= DATA SECTION =
/-- A receiver that takes another record: what it held more than before must be taken from the free blocks or those in hand. -/
theorem poolHolds_onRx (p : Port) (r : Reception) {x : FrameStore} {m : Nat} (hframes : x.frames = s.store.frames)
    (hsum : x.free + r.held + m = s.store.free + (s.ports.get p).rx.held + n) (hr : r.state ≠ .store → r.held = 0)
    (h : s.PoolHolds n) : ((s.setStore x).onRx p fun _ => r).PoolHolds m := by
  obtain ⟨htotal, hnone⟩ := h
  have hheld := heldBlocks_onPort (s.setStore x) p fun u => { u with rx := r }
  have hsame : (s.setStore x).heldBlocks = s.heldBlocks := rfl
  refine ⟨?_, fun q hq => ?_⟩
  · have hstored : ((s.setStore x).onRx p fun _ => r).storedBlocks = s.storedBlocks := by
      show (x.frames.map (·.blocks)).sum = _
      rw [hframes]
      rfl
    have hfree : ((s.setStore x).onRx p fun _ => r).store.free = x.free := rfl
    rw [hstored, hfree]
    have hheld : ((s.setStore x).onRx p fun _ => r).heldBlocks + (s.ports.get p).rx.held = s.heldBlocks + r.held := hheld
    omega
  · have hget : ((s.setStore x).onRx p fun _ => r).ports.get q = if q = p then { s.ports.get p with rx := r } else s.ports.get q :=
      PerPort.get_set ..
    rw [hget] at hq ⊢
    by_cases hqp : q = p
    · rw [if_pos hqp] at hq ⊢
      exact hr hq
    · rw [if_neg hqp] at hq ⊢
      exact hnone q hq

theorem poolHolds_acceptFrame (e : StreamEntry) (x : Header) (payload : List Byte) (held : Nat) (h : s.PoolHolds held) :
    (s.acceptFrame e x payload held).PoolHolds 0 := by
  obtain ⟨-, -, -, -, hports, -, -, hstore⟩ := acceptFrame_spec s e x payload held
  have hrx (q : Port) : ((s.acceptFrame e x payload held).ports.get q).rx = (s.ports.get q).rx := by
    rw [hports]
    split
    · unfold PortUnit.offered
      split <;> rfl
    · rfl
  obtain ⟨hsum, hnone⟩ := h
  refine ⟨?_, fun p => by rw [hrx]; exact hnone p⟩
  have hheld : (s.acceptFrame e x payload held).heldBlocks = s.heldBlocks := heldBlocks_congr fun p => by rw [hrx]
  rw [hheld, State.storedBlocks, hstore]
  unfold State.storedBlocks at hsum
  split
  · dsimp only
    omega
  · simp only [List.map_append, List.sum_append, List.map_singleton, List.sum_singleton]
    omega

theorem poolHolds_release (d : Descriptor) (h : s.PoolHolds n) : (s.release d).PoolHolds n := by
  obtain ⟨hsum, hnone⟩ := h
  refine ⟨?_, hnone⟩
  have hb := release_blocks s.store d.frame
  have hheld : (s.release d).heldBlocks = s.heldBlocks := rfl
  have hstore : (s.release d).store = s.store.release d.frame := rfl
  unfold State.storedBlocks at *
  rw [hheld, hstore]
  omega

theorem offerSync_rx (s : State) (p q : Port) : ((s.offerSync p).ports.get q).rx = (s.ports.get q).rx := by
  unfold State.offerSync
  dsimp only
  split
  · split
    · rw [State.onPort_ports, PerPort.get_set]
      split
      · next hq => rw [hq]
      · rfl
    · rw [State.onCount_ports, PerPort.get_set]
      split
      · next hq => rw [hq]
      · rfl
  · rfl

/-- With every receiver idle and an empty store every block is free. -/
theorem poolHolds_empty (hs : s.store = { free := Config.poolBlocks, frames := [] }) (hh : ∀ p, (s.ports.get p).rx.held = 0) :
    s.PoolHolds 0 := by
  refine ⟨?_, fun p _ => hh p⟩
  simp only [State.heldBlocks, State.storedBlocks, hs, hh]
  rfl

end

= YOUR ASSIGNMENT =
Transcription of the listing must be exact and complete.

= RESPONSE AREA =
/-- A receiver that takes another record: what it held more than before must be taken from the free blocks or those in hand. -/
theorem poolHolds_onRx (p : Port) (r : Reception) {x : FrameStore} {m : Nat} (hframes : x.frames = s.store.frames)
    (hsum : x.free + r.held + m = s.store.free + (s.ports.get p).rx.held + n) (hr : r.state ≠ .store → r.held = 0)
    (h : s.PoolHolds n) : ((s.setStore x).onRx p fun _ => r).PoolHolds m := by
  obtain ⟨htotal, hnone⟩ := h
  have hheld := heldBlocks_onPort (s.setStore x) p fun u => { u with rx := r }
  have hsame : (s.setStore x).heldBlocks = s.heldBlocks := rfl
  refine ⟨?_, fun q hq => ?_⟩
  · have hstored : ((s.setStore x).onRx p fun _ => r).storedBlocks = s.storedBlocks := by
      show (x.frames.map (·.blocks)).sum = _
      rw [hframes]
      rfl
    have hfree : ((s.setStore x).onRx p fun _ => r).store.free = x.free := rfl
    rw [hstored, hfree]
    have hheld : ((s.setStore x).onRx p fun _ => r).heldBlocks + (s.ports.get p).rx.held = s.heldBlocks + r.held := hheld
    omega
  · have hget : ((s.setStore x).onRx p fun _ => r).ports.get q = if q = p then { s.ports.get p with rx := r } else s.ports.get q :=
      PerPort.get_set ..
    rw [hget] at hq ⊢
    by_cases hqp : q = p
    · rw [if_pos hqp] at hq ⊢
      exact hr hq
    · rw [if_neg hqp] at hq ⊢
      exact hnone q hq

theorem poolHolds_acceptFrame (e : StreamEntry) (x : Header) (payload : List Byte) (held : Nat) (h : s.PoolHolds held) :
    (s.acceptFrame e x payload held).PoolHolds 0 := by
  obtain ⟨-, -, -, -, hports, -, -, hstore⟩ := acceptFrame_spec s e x payload held
  have hrx (q : Port) : ((s.acceptFrame e x payload held).ports.get q).rx = (s.ports.get q).rx := by
    rw [hports]
    split
    · unfold PortUnit.offered
      split <;> rfl
    · rfl
  obtain ⟨hsum, hnone⟩ := h
  refine ⟨?_, fun p => by rw [hrx]; exact hnone p⟩
  have hheld : (s.acceptFrame e x payload held).heldBlocks = s.heldBlocks := heldBlocks_congr fun p => by rw [hrx]
  rw [hheld, State.storedBlocks, hstore]
  unfold State.storedBlocks at hsum
  split
  · dsimp only
    omega
  · simp only [List.map_append, List.sum_append, List.map_singleton, List.sum_singleton]
    omega

theorem poolHolds_release (d : Descriptor) (h : s.PoolHolds n) : (s.release d).PoolHolds n := by
  obtain ⟨hsum, hnone⟩ := h
  refine ⟨?_, hnone⟩
  have hb := release_blocks s.store d.frame
  have hheld : (s.release d).heldBlocks = s.heldBlocks := rfl
  have hstore : (s.release d).store = s.store.release d.frame := rfl
  unfold State.storedBlocks at *
  rw [hheld, hstore]
  omega

theorem offerSync_rx (s : State) (p q : Port) : ((s.offerSync p).ports.get q).rx = (s.ports.get q).rx := by
  unfold State.offerSync
  dsimp only
  split
  · split
    · rw [State.onPort_ports, PerPort.get_set]
      split
      · next hq => rw [hq]
      · rfl
    · rw [State.onCount_ports, PerPort.get_set]
      split
      · next hq => rw [hq]
      · rfl
  · rfl

/-- With every receiver idle and an empty store every block is free. -/
theorem poolHolds_empty (hs : s.store = { free := Config.poolBlocks, frames := [] }) (hh : ∀ p, (s.ports.get p).rx.held = 0) :
    s.PoolHolds 0 := by
  refine ⟨?_, fun p _ => hh p⟩
  simp only [State.heldBlocks, State.storedBlocks, hs, hh]
  rfl

end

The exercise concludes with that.